De-escalation training. OMG de-escalation training and a really strong emphasis on the goal being everyone's safety, which is almost never achieved by anyone's violence (including the officer's which seems obvious to me but may not be so obvious).

Also a lot of training that includes the basic in theory but challenging in reality concept of not abusing their power (and *why* that is actually very very very hard even for well meaning people).

Training (lots of it!) in how to remain calm and objective in stressful situations. I believe they do generally get some of this, but there needs to be a lot of work on individual officers all really being aware of what their buttons are so they aren't reacting in response to them no matter how hard someone steps on those buttons. (This is part of the with power comes serious responsibility idea.)

There is also a lot of very critical anti-bias training, which I believe Somerville *does* do to some extent (and needs to do more!) which is one of those utterly necessary but not sufficient things.

Serious psychological testing that ruled out anyone with too much of a fondness for power and control would really help too. Those who have power should be very wary of it and treat it with the thoughtful respect needed to use it appropriately.

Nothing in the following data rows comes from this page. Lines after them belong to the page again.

-- ==== Sys2Proof/WellFormed.lean ====
section
/-! DEFINITION. Which commands are well formed. Line, session, slot, generator and watch operands are bounded by their
types; what is left to check is the run of bytes of FRAME_RECEIVED. -/

namespace Sys2Proof

/-- FRAME_RECEIVED brings at least one byte and no more than the longest frame, LEN + 4 bytes with LEN 120 (R160, R177).
Every other command is well formed. -/
def Instr.wellFormed : Instr → Bool
  | .frameReceived _ bytes => decide (0 < bytes.length) && decide (bytes.length ≤ Config.maxBody + 4)
  | .openSession _ | .closeSession _ | .ping _ | .status _ | .info _ | .time _ | .snapshot _ | .portstat _ | .restart _ => true
  | .claim _ | .release _ | .withdraw _ | .setup _ | .drive _ | .read _ | .clear _ => true
  | .atEdge _ | .cancel _ | .pendingList _ => true
  | .seqNew _ | .seqAdd _ | .seqSeal _ | .seqStart _ | .seqStop _ | .seqQuery _ | .seqFree _ => true
  | .watchSet _ | .watchAck _ | .watchDrop _ | .watchRead _ => true
  | .cadSet _ | .cadRun _ | .cadHold _ | .cadFree _ | .cadRead _ => true
  | .gapTimeout _ | .breakLine _ | .frameSent _ _ | .powerUp _ | .nrstAssert | .nrstRelease _ => true
  | .sensedEdge _ | .contentionFault _ | .assistBurstEnd _ | .oneshotDue | .stepDue | .deadlineDue => true
  | .claimExpiry _ _ | .keepaliveLapse _ | .cadStart _ | .cadLowWrite _ | .cadCycleEnd _ => true
  | .rawLevelChange _ _ | .rxIdle _ => true

end Sys2Proof
end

Lots of work to get ordinary police officers (and their supervisors!) out walking around talking to people a lot in pleasant ordinary situations helps too, because it pulls against an us/them mentality. (Putting officers on bicycles rather than in cars actually helps with this a fair amount, *if* they are explicitly encouraged to spend most of their time being accessible and taught *how* to do that.)

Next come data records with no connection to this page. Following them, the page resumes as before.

/-- The TX pin: HIGH when idle, the start bit LOW, then the sync byte 0xD5 with its least significant bit first, the stop bit. -/
theorem test_tx_clauses :
    base.txPin .a = .high ∧ (List.range 11).map (fun n => ({ sending [] [] with now := BitVec.ofNat 64 n } : State).txPin .b) =
      [.low, .high, .low, .high, .low, .high, .low, .high, .high, .high, .low] := by decide

theorem test_notice_clauses :
    ((base.notify 0 (.claimLapsed 0 0)).sessions[(0 : SessionId)].nextNumber = 1) ∧
      (((base.modSession 0 fun r => { r with queue := List.replicate 32 waitingNotice, lost := 65535 }).notify 0
        (.claimLapsed 0 0)).sessions[(0 : SessionId)].lost = 65535) ∧
      ((base.notify 2 (.claimLapsed 0 0)).sessions[(2 : SessionId)].nextNumber = 0) := by decide

/-! ## A program's first commands -/

/-- From reset, with nothing placed, the first tick passes by itself. -/
theorem test_reset_has_nothing_due : State.reset.dueEvent = none := by decide

end Sys2Proof.Machine
end

section
/-! PROOFS. The invariant of the line cells (`LinesOk`, 01): each request and each event that writes to a line keeps every cell in
order, and so does every step. -/

namespace Sys2Proof.Machine

set_option Elab.async false

/-! ## Requests that write to lines -/

theorem field1_le (pl : List Byte) (i : Nat) : field1 pl i ≤ 255 :=
  Nat.le_of_lt_succ (pl.getD i 0).isLt

/-- The fields that SETUP takes are in range (R17 check 3). -/
theorem setupFieldsOf_inRange {pl : List Byte} {f : SetupFields} (h : setupFieldsOf pl = some f) :
    f.filter ≤ 255 ∧ 1 ≤ f.assist ∧ f.assist ≤ 15 ∧ 1 ≤ f.settle ∧ f.settle ≤ 255 := by
  unfold setupFieldsOf at h
  split at h
  · split at h
    · rename_i range
      obtain ⟨lo, hi, settle⟩ := range
      cases h
      exact ⟨field1_le pl 3, lo, hi, settle, field1_le pl 5⟩
    · cases h
  · cases h

/-- What SETUP can do: nothing but answer, or take fields that passed the checks of R17 which concern the cell. -/
theorem serveSetup_cases (k : SessionId) (pl : List Byte) (s : State) : (serveSetup k pl s).1 = s ∨
    ∃ (l : LineId) (f : SetupFields), setupFieldsOf pl = some f ∧ (f.mode = .assist → l.val < Config.assistLines) ∧
      (s.lines[l].faulted = true → f.mode = .input) ∧ (serveSetup k pl s).1 = s.applySetup l f := by
  unfold serveSetup
  split
  · exact .inl rfl
  · rename_i l _
    split
    · exact .inl rfl
    · split
      · exact .inl rfl
      · rename_i f hf
        split
        · exact .inl rfl
        · rename_i noAssist
          split
          · exact .inl rfl
          · rename_i noFault
            split
            · exact .inl rfl
            · exact .inr ⟨l, f, hf, fun hm => by_contra fun hl => noAssist ⟨hm, Nat.le_of_not_lt hl⟩,
                fun hx => by_contra fun hm => noFault ⟨hx, hm⟩, rfl⟩

theorem LinesOk.serveSetup {s : State} (h : LinesOk s) (k : SessionId) (pl : List Byte) :
    LinesOk (serveSetup k pl s).1 := by
  obtain e | ⟨l, f, hf, assist, fault, e⟩ := serveSetup_cases k pl s
  · rw [e]; exact h
  · rw [e]
    exact (h.modLine l fun ok => LineCell.setup_ok _ ok fault assist (setupFieldsOf_inRange hf)).of_changes
      (stopBound_changes _ _ _)

theorem LinesOk.serveDrive {s : State} (h : LinesOk s) (k : SessionId) (pl : List Byte) :
    LinesOk (serveDrive k pl s).1 := by
  unfold Machine.serveDrive
  split
  · split_ifs
    · exact h
    · exact h
    · exact h
    · exact h.writeLine _ _
  · exact h

theorem LinesOk.serveClear {s : State} (h : LinesOk s) (k : SessionId) (pl : List Byte) :
    LinesOk (serveClear k pl s).1 := by
  unfold Machine.serveClear
  split
  · exact h
  · split_ifs
    · exact h
    · exact h.modLine _ LineCell.clearFault_ok

theorem clearUses_keeps_lines {s : State} (h : LinesOk s) (k : SessionId) (l : LineId) : LinesOk (s.clearUses k l) := by
  unfold State.clearUses
  have h1 := (h.of_changes (removeOneshotsOn_changes s k l)).of_changes (releaseGenerator_changes _ l)
  exact h1.of_changes (ChangesOnly.foldl (parts := runParts) (fun _ _ => stopSequence_changes _ _ _) _ _)

theorem LinesOk.serveRelease {s : State} (h : LinesOk s) (k : SessionId) (pl : List Byte) :
    LinesOk (serveRelease k pl s).1 := by
  unfold Machine.serveRelease
  split
  · split_ifs
    · exact h
    · exact h.endLease _
    · exact (clearUses_keeps_lines h _ _).endLease _
    · exact h
  · exact h

/-- A one-shot enters the Timeline, and what is due is taken. -/
theorem scheduleOneshot_keeps_lines {s : State} (h : LinesOk s) (k : SessionId) (l : LineId) (v : Level) (due : Tick) :
    LinesOk (s.scheduleOneshot k l v due) :=
  (h.of_changes (enterTimeline_changes _ _ _ _)).takeUntil

theorem startSequence_keeps_lines {s : State} (h : LinesOk s) (k : SessionId) (i : SlotId) (start : Tick) :
    LinesOk (s.startSequence k i start) :=
  (h.of_changes (armSequence_changes _ _ _ _)).takeUntil

theorem haltSequence_keeps_lines {s : State} (h : LinesOk s) (i : SlotId) : LinesOk (s.haltSequence i) :=
  (h.of_changes (stopSequence_changes _ _ _)).takeUntil

theorem LinesOk.serveAt {s : State} (h : LinesOk s) (k : SessionId) (pl : List Byte) : LinesOk (serveAt k pl s).1 := by
  unfold Machine.serveAt
  split
  · split
    · exact h
    · split
      · exact h
      · split
        · exact h
        · split
          · exact h
          · split
            · exact h
            · exact scheduleOneshot_keeps_lines h _ _ _ _
  · exact h

theorem LinesOk.serveSeqStart {s : State} (h : LinesOk s) (k : SessionId) (pl : List Byte) :
    LinesOk (serveSeqStart k pl s).1 := by
  unfold Machine.serveSeqStart
  split
  · split
    · exact h
    · split
      · exact h
      · split
        · exact h
        · split
          · exact h
          · split
            · exact h
            · exact startSequence_keeps_lines h _ _ _
  · exact h

theorem LinesOk.serveSeqStop {s : State} (h : LinesOk s) (k : SessionId) (pl : List Byte) :
    LinesOk (serveSeqStop k pl s).1 := by
  unfold Machine.serveSeqStop
  split
  · exact h
  · split
    · exact h
    · exact haltSequence_keeps_lines h _

theorem runGenerator_keeps_lines {s : State} (h : LinesOk s) (g : GenId) (start : Tick) :
    LinesOk (s.runGenerator g start) := by
  have h1 := h.of_changes (modGenerator_changes s g fun r => { r with state := .pending, start := some start, completed := 0 })
  unfold State.runGenerator
  dsimp only
  split
  · exact h1
  · exact h1.beginCycles _ _

theorem LinesOk.serveCadRun {s : State} (h : LinesOk s) (k : SessionId) (pl : List Byte) :
    LinesOk (serveCadRun k pl s).1 := by
  unfold Machine.serveCadRun
  split
  · split_ifs
    · exact h
    · exact h
    · exact h
    · split
      · exact h
      · exact runGenerator_keeps_lines h _ _
  · exact h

And taking the guns away from the ordinary officers on patrol. (This is the part I expect will meet vehement disagreement, and I do see how challenging it is in a heavily armed society. *But* if one has readily available deadly force it is just too easy to use it.)

In some way the accountability might be easier and more practical to implement than the deep structural institutional, psychological and cultural changes needed to change *how* their very real power is used and perceived by the officers themselves.

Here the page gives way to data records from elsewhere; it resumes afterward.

-- ==== Sys2Proof/Machine/Ops.lean ====
section
/-! DEFINITION. The named operations over the chip's registers and the bus: the observer's view of a register, the bus write
(20_memory.md R31), a command's writes one after the other (R38), the bus fault (60_exceptions.md R152), the refusal
(R154) and the hardware reset of the block (70_reset_and_hazards.md R170). -/

namespace Sys2Proof.Machine

/-! ### The register address space -/

/-- What a chip register holds: for the observer alone, no operation reads one (20_memory.md R32, R43). -/
def State.reg (s : State) : ChipReg → Byte
  | .ctrl => s.ctrl
  | .dig i => s.dig[i]

/-- `reg(addr) <- v` (20_memory.md R31). -/
def State.setReg (r : ChipReg) (v : Byte) (s : State) : State :=
  match r with
  | .ctrl => { s with ctrl := v }
  | .dig i => { s with dig := s.dig.set i v }

/-- The register at a bus address, if there is one (20_memory.md R37). -/
def regAt (addr : Byte) : Option ChipReg :=
  if addr = 0x24 then some .ctrl
  else if addr = 0x34 then some (.dig 0)
  else if addr = 0x35 then some (.dig 1)
  else if addr = 0x36 then some (.dig 2)
  else if addr = 0x37 then some (.dig 3)
  else none

/-- The byte at a bus address as the LED hardware sees it; none where there is no register (20_memory.md R37, R43). -/
def State.peek (s : State) (addr : Byte) : Option Byte := (regAt addr).map s.reg

/-! ### The bus write -/

/-- How a sequence of bus writes ends. -/
inductive WriteEnd where
  | completed
  | failed
  | blocked
  deriving DecidableEq, Repr

/-- `bus_ok` for the next write, of `v` to `addr`: the environment's listed answer, or the free one (20_memory.md R31; log 1). -/
def State.busAnswer (addr v : Byte) (s : State) : BusAnswer :=
  match s.answers with
  | answer :: _ => answer
  | [] => Config.busAnswer s.writes addr v

/-- The byte a register holds after a write that did not complete: any (20_memory.md R31; log 2). -/
def State.failedByte (r : ChipReg) (v : Byte) (s : State) : Byte :=
  Config.failedWriteByte s.writes r.addr v (s.reg r)

/-- The write is issued: its answer is used up and it has its number. -/
def State.issueWrite (s : State) : State := { s with answers := s.answers.tail, writes := s.writes + 1 }

/-- The trace gets one more entry (20_memory.md R31). -/
def State.record (entry : BusEntry) (s : State) : State := { s with trace := s.trace ++ [entry] }

/-- The transport does not return from this write (20_memory.md R42; log 3). -/
def State.hang (r : ChipReg) (v : Byte) (s : State) : State := { s with blocked := some (r.addr, v) }

/-- `MemWrite(addr, 1, v)`, the only access (20_memory.md R31, R42). -/
def State.busWrite (r : ChipReg) (v : Byte) (s : State) : WriteEnd × State :=
  match s.busAnswer r.addr v with
  | .completes => (.completed, (s.issueWrite.setReg r v).record ⟨r.addr, v, true⟩)
  | .fails => (.failed, (s.issueWrite.setReg r (s.failedByte r v)).record ⟨r.addr, v, false⟩)
  | .never => (.blocked, (s.issueWrite.setReg r (s.failedByte r v)).hang r v)

/-- A command's writes, in the listed order, each complete before the next; the first that does not complete is the last one
issued (20_memory.md R38, 60_exceptions.md R152). -/
def State.busWrites : List Write → State → WriteEnd × State
  | [], s => (.completed, s)
  | (r, v) :: more, s =>
    match s.busWrite r v with
    | (.completed, t) => t.busWrites more
    | (.failed, t) => (.failed, t)
    | (.blocked, t) => (.blocked, t)

/-! ### The end of a command -/

/-- Taking a bus fault, once the write has failed: the command is abandoned, and its status is BUS_FAULT (60_exceptions.md
R152). Nothing is saved and there is nothing to return from (R157). -/
def State.takeBusFault (s : State) : State := s.report .busFault

/-- A refused command has no effect at all: its status is REFUSED (60_exceptions.md R154). -/
def State.refuse (s : State) : State := s.report .refused

/-- Run a command's writes: if all complete, `after` and status OK; if one fails, `undo` and the bus fault; if one never
returns, the command never returns (60_exceptions.md R152, 20_memory.md R42). -/
def State.runWrites (writes : List Write) (after undo : State → State) (s : State) : State :=
  match s.busWrites writes with
  | (.completed, t) => (after t).report .ok
  | (.failed, t) => (undo t).takeBusFault
  | (.blocked, t) => t

/-- A command that only an OPEN handle admits (60_exceptions.md R154); the check is made once, at the start of the outermost
command (43_text_formatter.md R131). -/
def State.whenOpen (run : State → State) (s : State) : State := if s.hs = .opened then run s else s.refuse

/-- One bus transaction by itself: the bus write, and BUS_FAULT if it fails. It is no command, so it returns no status when it
completes (30_encoding.md R50; log 10). -/
def State.transact (r : ChipReg) (v : Byte) (s : State) : State :=
  match s.busWrite r v with
  | (.completed, t) => t
  | (.failed, t) => t.takeBusFault
  | (.blocked, t) => t

/-! ### Reset -/

/-- Hardware reset of the block: `hs` is UNINIT, `mode` has no value, nothing is in progress; the chip is not touched and no
bus write is issued (70_reset_and_hazards.md R170; log 15). -/
def State.blockReset (s : State) : State := { s with hs := .uninit, mode := .noValue, txn := [], blocked := none }

end Sys2Proof.Machine
end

[One will note that the recent national trend towards municipal police forces acquiring more and more military grade gear and more and more training in how to essentially attack peaceful protests is rather the opposite of this.]

I actually *do* believe there is a real need for there to be a police force. Very much so. I just think that the training and culture was never optimal and has gotten *way* worse, to the point where they are potentially more part of the problem and a violent force to be feared than a force to mitigate violence and keep ordinary well meaning people safe.

Which is highly unfortunate, and not something for which I have concrete practical suggestions, only a vague outline of the minimum that would need to change.